2. Store max width of each column

You remember our main loop? It looks like this:

while ((file = readdir(dir)) != NULL)
{
    lstat(file->d_name, (struct stat *)&files[i]);

    strncpy(files[i].name, file->d_name, 256);
    get_username_from_uid(files[i].st_uid, files[i].owner_name);
    get_groupname_from_gid(files[i].st_gid, files[i].group_name);
    construct_permission_str(files[i].st_mode, files[i].permission);
    get_file_extension(files[i].name, files[i].extension);
    get_color(files[i].permission, files[i].extension, files[i].color);

    files[i].indicator = get_indicator(files[i].permission);
    ++i;
}

{{< vs 1 >}}

For each file, we can get length of each attribute, and of course, store it in our above defined struct. So, our struct and loop will grow bigger. Thus, we need to refactor code a little bit to have everything structured and readable:

{{< vs 1 >}}

#define NUM_LEN(n) (snprintf(0, 0, "%+d", (n)) - 1)

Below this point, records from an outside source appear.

-- ==== Sys2Proof/Laws/Fetch.lean ====
section
/-! SUPPORT. Choosing a block, taking a turn, fetching: what each can answer, and that none of them changes a block. -/

namespace Sys2Proof.Machine

/-- Selecting a block changes no block, and the block selected is the one numbered. -/
theorem select_spec {s t : State} {k : Nat} (h : s.select k = some t) :
    t.blocks = s.blocks ∧ t.portNo = k ∧ s.blocks[k]? = some t.blk ∧
    t = { s with below := t.below, blk := t.blk, above := t.above } := by
  unfold State.select at h
  split at h
  · exact absurd h (by simp)
  · rename_i b rest hd
    have hlt : k < s.blocks.length := by
      by_contra hk
      rw [List.drop_eq_nil_of_le (by omega)] at hd
      exact absurd hd (by simp)
    simp only [Option.some.injEq] at h
    subst h
    refine ⟨?_, by simp [State.portNo]; omega, ?_, rfl⟩
    · have := List.take_append_drop k s.blocks
      rw [hd] at this
      exact this
    · rw [List.drop_eq_getElem_cons hlt] at hd
      simp only [List.cons.injEq] at hd
      rw [List.getElem?_eq_getElem hlt, hd.1]

theorem select_none_iff {s : State} {k : Nat} : s.select k = none ↔ s.blocks.length ≤ k := by
  unfold State.select
  split <;> rename_i h
  · simpa using h
  · have : ¬ s.blocks.length ≤ k := fun hk => by rw [List.drop_eq_nil_of_le hk] at h; exact absurd h (by simp)
    simp [this]

theorem select_isSome {s : State} {k : Nat} (h : k < s.blocks.length) : ∃ t, s.select k = some t := by
  cases e : s.select k with
  | none => exact absurd (select_none_iff.1 e) (by omega)
  | some t => exact ⟨t, rfl⟩

@[simp] theorem select_portNo (s : State) : s.select s.portNo = some s := by
  unfold State.select State.portNo State.blocks
  rw [List.drop_left, List.take_left]

/-- Taking a turn changes the script or the counter of free turns, and nothing else. -/
theorem nextTurn_spec (s : State) :
    (∃ t ts, s.script = t :: ts ∧ s.nextTurn = (t, { s with script := ts })) ∨
    (s.script = [] ∧ s.nextTurn = (.agent (Config.freeTurn s.tick), { s with tick := s.tick + 1 })) := by
  unfold State.nextTurn
  cases s.script with
  | nil => exact .inr ⟨rfl, rfl⟩
  | cons t ts => exact .inl ⟨t, ts, rfl, rfl⟩

/-- What an agent's turn at a block comes to. -/
theorem fetchAt_cases (s : State) (k : Nat) (presents : State → Encoded) :
    s.fetchAt k presents = .pass s ∨
    ∃ t i, s.select k = some t ∧ decode (presents t) = .ok i ∧ s.fetchAt k presents = .run i t := by
  unfold State.fetchAt
  cases hs : s.select k with
  | none => exact .inl rfl
  | some t =>
    cases hd : decode (presents t) with
    | error e => exact .inl (by simp [hd])
    | ok i => exact .inr ⟨t, i, rfl, hd, by simp [hd]⟩

/-- Everything a step can do when it answers a next state: an instruction runs, or the turn passes. -/
theorem step_cases {s t : State} (h : step s = .next t) :
    (∃ i u, s.fetch = .run i u ∧ exec i u = .next t) ∨ s.fetch = .pass t := by
  unfold step at h
  split at h
  · rename_i i u e; exact .inl ⟨i, u, e, h⟩
  · rename_i u e; simp only [Host.Outcome.next.injEq] at h; subst h; exact .inr e
  · exact absurd h (by simp)
  · exact absurd h (by simp)

/-! ### What the fetch leaves alone -/

/-- Two states with the same blocks in port order, the same FGST and the same GIE. -/
def SameSystem (a b : State) : Prop := b.blocks = a.blocks ∧ b.fgst = a.fgst ∧ b.gie = a.gie

theorem SameSystem.refl (a : State) : SameSystem a a := ⟨rfl, rfl, rfl⟩

theorem SameSystem.select {a b c : State} {k : Nat} (h : SameSystem a b) (hs : b.select k = some c) : SameSystem a c := by
  obtain ⟨g1, _, _, g4⟩ := select_spec hs
  exact ⟨g1.trans h.1, by rw [g4]; exact h.2.1, by rw [g4]; exact h.2.2⟩

/-- Whatever a turn comes to, the state it runs or passes in has the system of the state it started from. -/
def Fetched.Keeps (a : State) : Fetched → Prop
  | .run _ u => SameSystem a u
  | .pass u => SameSystem a u
  | .stop _ => True
  | .reject _ => True

theorem fetchAt_keeps (a : State) (k : Nat) (f : State → Encoded) : (a.fetchAt k f).Keeps a := by
  rcases fetchAt_cases a k f with e | ⟨t, j, e1, e2, e3⟩
  · rw [e]; exact SameSystem.refl a
  · rw [e3]; exact (SameSystem.refl a).select e1

theorem fetchTurn_keeps (a : State) (t : Turn) : (a.fetchTurn t).Keeps a := by
  unfold State.fetchTurn
  split
  · unfold State.fetchForeground
    split
    · unfold State.fetchCommand
      split
      · exact SameSystem.refl a
      · rename_i c cs _
        split
        · trivial
        · rename_i s' hs
          have : SameSystem a s' := SameSystem.select (b := { a with program := cs }) ⟨rfl, rfl, rfl⟩ hs
          split
          · exact this
          · trivial
    · split
      · exact SameSystem.refl a
      · rename_i hs; exact (SameSystem.refl a).select hs
    · exact fetchAt_keeps _ _ _
  · exact fetchAt_keeps _ _ _
  · exact fetchAt_keeps _ _ _
  · exact fetchAt_keeps _ _ _
  · exact fetchAt_keeps _ _ _
  · unfold State.fetchWire
    split
    · exact SameSystem.refl a
    · rename_i s' hs
      split
      · exact (SameSystem.refl a).select hs
      · exact ⟨rfl, rfl, rfl⟩

/-- The fetch changes the schedule, the program and which block is at hand, and nothing else of the system. -/
theorem fetch_keeps (s : State) : s.fetch.Keeps s := by
  have n : SameSystem s s.nextTurn.2 := by
    rcases nextTurn_spec s with ⟨t, ts, _, e⟩ | ⟨_, e⟩ <;> rw [e] <;> exact ⟨rfl, rfl, rfl⟩
  have := fetchTurn_keeps s.nextTurn.2 s.nextTurn.1
  show (s.nextTurn.2.fetchTurn s.nextTurn.1).Keeps s
  revert this
  cases s.nextTurn.2.fetchTurn s.nextTurn.1 <;> intro h
  · exact ⟨h.1.trans n.1, h.2.1.trans n.2.1, h.2.2.trans n.2.2⟩
  · exact ⟨h.1.trans n.1, h.2.1.trans n.2.1, h.2.2.trans n.2.2⟩
  · trivial
  · trivial

/-! ### What the fetch runs -/

/-- Only the parser's decode table gives a byte class (R94). -/
theorem decode_role {e : Encoded} {i : Instr} (h : decode e = .ok i) (hn : ∀ ps b, e ≠ .parserByte ps b) :
    i.role ≠ .byteClass := by
  cases e with
  | command w b =>
    simp only [decode, decodeCommand] at h
    split at h
    · simp at h
    · split at h
      · simp only [Except.ok.injEq] at h; subst h; decide
      · split at h
        · simp only [Except.ok.injEq] at h; subst h
          unfold commandInstr
          split <;> simp [Instr.role]
        · simp at h
  | lineByte b => simp only [decode, Except.ok.injEq] at h; subst h; simp [Instr.role]
  | rxVector v => simp only [decode] at h; split at h <;> simp at h; subst h; decide
  | txVector v => simp only [decode] at h; split at h <;> simp at h; subst h; decide
  | outVector v => simp only [decode] at h; split at h <;> simp at h; subst h; decide
  | parserByte p b => exact absurd rfl (hn p b)
  | wire bs =>
    simp only [decode, decodeWire] at h
    split at h
    · split at h
      · simp at h
      · split at h <;> simp at h
        subst h; simp [Instr.role]
    · simp at h
  | stage c =>
    simp only [decode, decodeStage] at h
    split at h <;> simp at h <;> subst h <;> decide

/-- What a turn runs, if it runs something, is no byte class. -/
def Fetched.NoByteClass : Fetched → Prop
  | .run i _ => i.role ≠ .byteClass
  | .pass _ => True
  | .stop _ => True
  | .reject _ => True

theorem fetchAt_noByteClass (a : State) (k : Nat) (f : State → Encoded) (hf : ∀ u ps b, f u ≠ .parserByte ps b) :
    (a.fetchAt k f).NoByteClass := by
  rcases fetchAt_cases a k f with e | ⟨t, j, _, hd, e⟩ <;> rw [e]
  · trivial
  · exact decode_role hd (hf t)

/-- PARSE is never a step of its own: no turn runs a byte class (R185). -/
theorem fetch_noByteClass (s : State) : s.fetch.NoByteClass := by
  unfold State.fetch State.fetchTurn
  split
  · unfold State.fetchForeground
    split
    · unfold State.fetchCommand
      split
      · trivial
      · split
        · trivial
        · split
          · rename_i h; exact decode_role h (by simp)
          · trivial
    · rename_i op _
      split
      · trivial
      · cases op <;> simp [Fetched.NoByteClass, HeldOp.instr, Instr.role]
    · exact fetchAt_noByteClass _ _ _ (by simp)
  · exact fetchAt_noByteClass _ _ _ (by simp)
  · exact fetchAt_noByteClass _ _ _ (by simp)
  · exact fetchAt_noByteClass _ _ _ (by simp)
  · exact fetchAt_noByteClass _ _ _ (by simp)
  · unfold State.fetchWire
    split
    · trivial
    · split
      · rename_i h; exact decode_role h (by simp)
      · trivial

/-- The turns that deliver bytes, each with the turn of the receive handler after it. -/
theorem deliveryTurns_eq (k : Nat) (bs : List Byte) :
    deliveryTurns k bs = bs.flatMap fun b => [.agent (.lin k b), .agent (.rxh k)] := by
  induction bs with
  | nil => rfl
  | cons b bs ih => simp [deliveryTurns, ih]

/-- A line's, a handler's or a frame's instruction is what its turn runs; the foreground's is its held operation or its stage. -/
theorem fetchTurn_busy {s u : State} {t : Turn} {i : Instr} (hne : s.fgst ≠ .idle) (h : s.fetchTurn t = .run i u) :
    (∃ k op, s.fgst = .hold k op ∧ s.select k = some u ∧ i = op.instr) ∨
    (∃ k, s.fgst = .encode k ∧ s.select k = some u ∧ decode (.stage u.blk.estage.code) = .ok i) ∨
    i = .rxIsr ∨ i = .txIsr ∨ i = .lineOut ∨ (∃ k b, t = .agent (.lin k b) ∧ s.select k = some u ∧ i = .lineIn b) ∨
    ∃ k bytes, t = .wire k bytes ∧ s.select k = some u ∧ decode (.wire bytes) = .ok i := by
  have at_ : ∀ {k : Nat} {f : State → Encoded}, s.fetchAt k f = .run i u → s.select k = some u ∧ decode (f u) = .ok i := by
    intro k f e
    rcases fetchAt_cases s k f with e' | ⟨v, j, h1, h2, e'⟩ <;> rw [e'] at e
    · exact absurd e (by simp)
    · simp only [Fetched.run.injEq] at e
      obtain ⟨rfl, rfl⟩ := e
      exact ⟨h1, h2⟩
  unfold State.fetchTurn at h
  split at h
  · unfold State.fetchForeground at h
    split at h
    · rename_i hh; exact absurd hh hne
    · rename_i k op hh
      split at h
      · exact absurd h (by simp)
      · rename_i hs
        simp only [Fetched.run.injEq] at h
        obtain ⟨rfl, rfl⟩ := h
        exact .inl ⟨k, op, hh, hs, rfl⟩
    · rename_i k hh
      exact .inr (.inl ⟨k, hh, at_ h⟩)
  · have e := (at_ h).2
    simp only [decode] at e; split at e <;> simp at e; exact .inr (.inr (.inl e.symm))
  · have e := (at_ h).2
    simp only [decode] at e; split at e <;> simp at e; exact .inr (.inr (.inr (.inl e.symm)))
  · rename_i k b
    obtain ⟨hs, e⟩ := at_ h
    simp only [decode, Except.ok.injEq] at e
    exact .inr (.inr (.inr (.inr (.inr (.inl ⟨k, b, rfl, hs, e.symm⟩)))))
  · have e := (at_ h).2
    simp only [decode] at e; split at e <;> simp at e; exact .inr (.inr (.inr (.inr (.inl e.symm))))
  · rename_i k bytes
    unfold State.fetchWire at h
    split at h
    · exact absurd h (by simp)
    · rename_i hs
      split at h
      · rename_i hd
        simp only [Fetched.run.injEq] at h
        obtain ⟨rfl, rfl⟩ := h
        exact .inr (.inr (.inr (.inr (.inr (.inr ⟨k, bytes, rfl, hs, hd⟩)))))
      · exact absurd h (by simp)

end Sys2Proof.Machine
end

void update_widths(widths_t *widths, file_info *file)
{
    widths->inode_width = max(widths->inode_width, NUM_LEN(file->st_ino));
    widths->nlink_width = max(widths->inode_width, NUM_LEN(file->st_nlink));
    widths->ownerid_width = max(widths->ownerid_width, NUM_LEN(file->st_uid));
    widths->ownername_width = max(widths->ownername_width, strlen(file->owner_name));
    widths->groupid_width = max(widths->groupid_width, NUM_LEN(file->st_gid));
    widths->groupname_width = max(widths->groupname_width, strlen(file->group_name));

    int size_width = NUM_LEN(file->st_size);
    if (S_ISCHR(file->st_mode) || S_ISBLK(file->st_mode))
        size_width = NUM_LEN(major(file->st_rdev)) + NUM_LEN(minor(file->st_rdev)) + 2; // major, minor

    widths->size_width = max(widths->size_width, size_width);
}

int get_file_data_from_dir(char *directory, file_info *files, options_t *options, widths_t *widths)
{
    DIR *dir;            // for reading directory
    struct dirent *file; // struct for getting file data

    chdir(directory);
    dir = opendir(".");
    int i = 0;

    while ((file = readdir(dir)) != NULL)
    {
        if (file->d_name[0] == '.' && !options->show_hidden_files)
            continue;

        if ((!strcmp(file->d_name, ".") || !strcmp(file->d_name, "..")) && !options->show_curr_prev_dirs)
            continue;

        lstat(file->d_name, (struct stat *)&files[i]);

        strncpy(files[i].name, file->d_name, 256);
        get_username_from_uid(files[i].st_uid, files[i].owner_name);
        get_groupname_from_gid(files[i].st_gid, files[i].group_name);
        construct_permission_str(files[i].st_mode, files[i].permission);
        get_file_extension(files[i].name, files[i].extension);
        get_color(files[i].permission, files[i].extension, files[i].color);

        files[i].indicator = get_indicator(files[i].permission);
        update_widths(widths, &files[i]);

        ++i;
    }

    return i;
}

We are using an useful macro for finding the number of digits in number, which is useful for us to find the max length of column for size, UID, GID etc.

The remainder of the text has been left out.